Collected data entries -
# # # # #
-- ==== Sys2Proof/Machine/Store.lean ====
section
/-! DEFINITION. Sparse storage in canonical form: reading, writing, and the check of the form. Every memory and register
group of the part is kept this way, each with the contents an unlisted key reads as. -/
namespace Sys2Proof.Machine

/-- The value stored under key `k`; an unlisted key reads as `d k`. -/
def get {α : Type} (d : Nat → α) : SMap α → Nat → α
  | [], k => d k
  | (j, v) :: r, k => if k = j then v else if k < j then d k else get d r k

/-- Storing `v` under `k`, keeping the canonical form: writing what an unlisted key reads as removes the pair. -/
def put {α : Type} [DecidableEq α] (d : Nat → α) : SMap α → Nat → α → SMap α
  | [], k, v => if v = d k then [] else [(k, v)]
  | (j, w) :: r, k, v =>
    if k = j then (if v = d k then r else (k, v) :: r)
    else if k < j then (if v = d k then (j, w) :: r else (k, v) :: (j, w) :: r)
    else (j, w) :: put d r k v

/-- Every key of the map is above `lo`, keys rise strictly, and no value is the one an unlisted key reads as. -/
def wfFrom {α : Type} [DecidableEq α] (d : Nat → α) : Nat → SMap α → Bool
  | _, [] => true
  | lo, (j, v) :: r => decide (lo ≤ j) && decide (v ≠ d j) && wfFrom d (j + 1) r

/-- The canonical form of a map. -/
def wf {α : Type} [DecidableEq α] (d : Nat → α) (m : SMap α) : Bool := wfFrom d 0 m

/-- The bytes at `a`, `a + 1`, …, `n` of them. -/
def getBytes (d : Nat → Byte) (m : SMap Byte) (a n : Nat) : List Byte := (List.range n).map fun i => get d m (a + i)

/-- Storing a list of bytes in ascending address order (R3). -/
def putBytes (d : Nat → Byte) : SMap Byte → Nat → List Byte → SMap Byte
  | m, _, [] => m
  | m, a, b :: r => putBytes d (put d m a b) (a + 1) r

/-- Removing every pair whose key satisfies `p`: that storage reads as unlisted again. -/
def forget {α : Type} (p : Nat → Bool) (m : SMap α) : SMap α := m.filter fun kv => !p kv.1

/-- Changing every listed value by `f`, which leaves the value `d` of an unlisted key as it is. -/
def mapVals {α : Type} [DecidableEq α] (d : α) (f : α → α) (m : SMap α) : SMap α :=
  (m.map fun p => (p.1, f p.2)).filter fun p => decide (p.2 ≠ d)

/-- A little-endian value of a list of bytes (R3). -/
def leNat : List Byte → Nat
  | [] => 0
  | b :: r => b.toNat + 256 * leNat r

/-- The `n` little-endian bytes of a value (R3). -/
def natLE : Nat → Nat → List Byte
  | 0, _ => []
  | n + 1, v => BitVec.ofNat 8 v :: natLE n (v / 256)

/-- Bits [hi:lo] of a value (R2). -/
def bits (v hi lo : Nat) : Nat := (v >>> lo) % 2 ^ (hi + 1 - lo)

/-- The value with bits [hi:lo] replaced by `x` (R2). -/
def setBits (v hi lo x : Nat) : Nat :=
  v - (bits v hi lo) * 2 ^ lo + (x % 2 ^ (hi + 1 - lo)) * 2 ^ lo

/-- The signed reading of an `n`-bit value. -/
def sx (n v : Nat) : Int := if v % 2 ^ n < 2 ^ (n - 1) then (v % 2 ^ n : Nat) else ((v % 2 ^ n : Nat) : Int) - 2 ^ n

/-- The `n`-bit two's complement pattern of an integer. -/
def unsx (n : Nat) (v : Int) : Nat := (v % (2 ^ n : Int)).toNat

/-- A sum that stops at the largest value of `n` bits. -/
def satAdd (n a b : Nat) : Nat := min (a + b) (2 ^ n - 1)

/-- ⌈a / b⌉. -/
def ceilDiv (a b : Nat) : Nat := (a + b - 1) / b

/-- The fields of a list folded from the left over a state: `f` in the order of the list. -/
def each {α σ : Type} (l : List α) (f : α → σ → σ) (s : σ) : σ := l.foldl (fun s x => f x s) s

/-- The little-endian bytes of a magic word of four ASCII characters, as the u32 the spec prints. -/
def isMagic (b : List Byte) (magic : Nat) : Bool := leNat (b.take 4) == magic

end Sys2Proof.Machine
end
# # # # #
For every line above that holds the word "endian", report the whole line.

/-- A little-endian value of a list of bytes (R3). -/
/-- The `n` little-endian bytes of a value (R3). -/
/-- The little-endian bytes of a magic word of four ASCII characters, as the u32 the spec prints. -/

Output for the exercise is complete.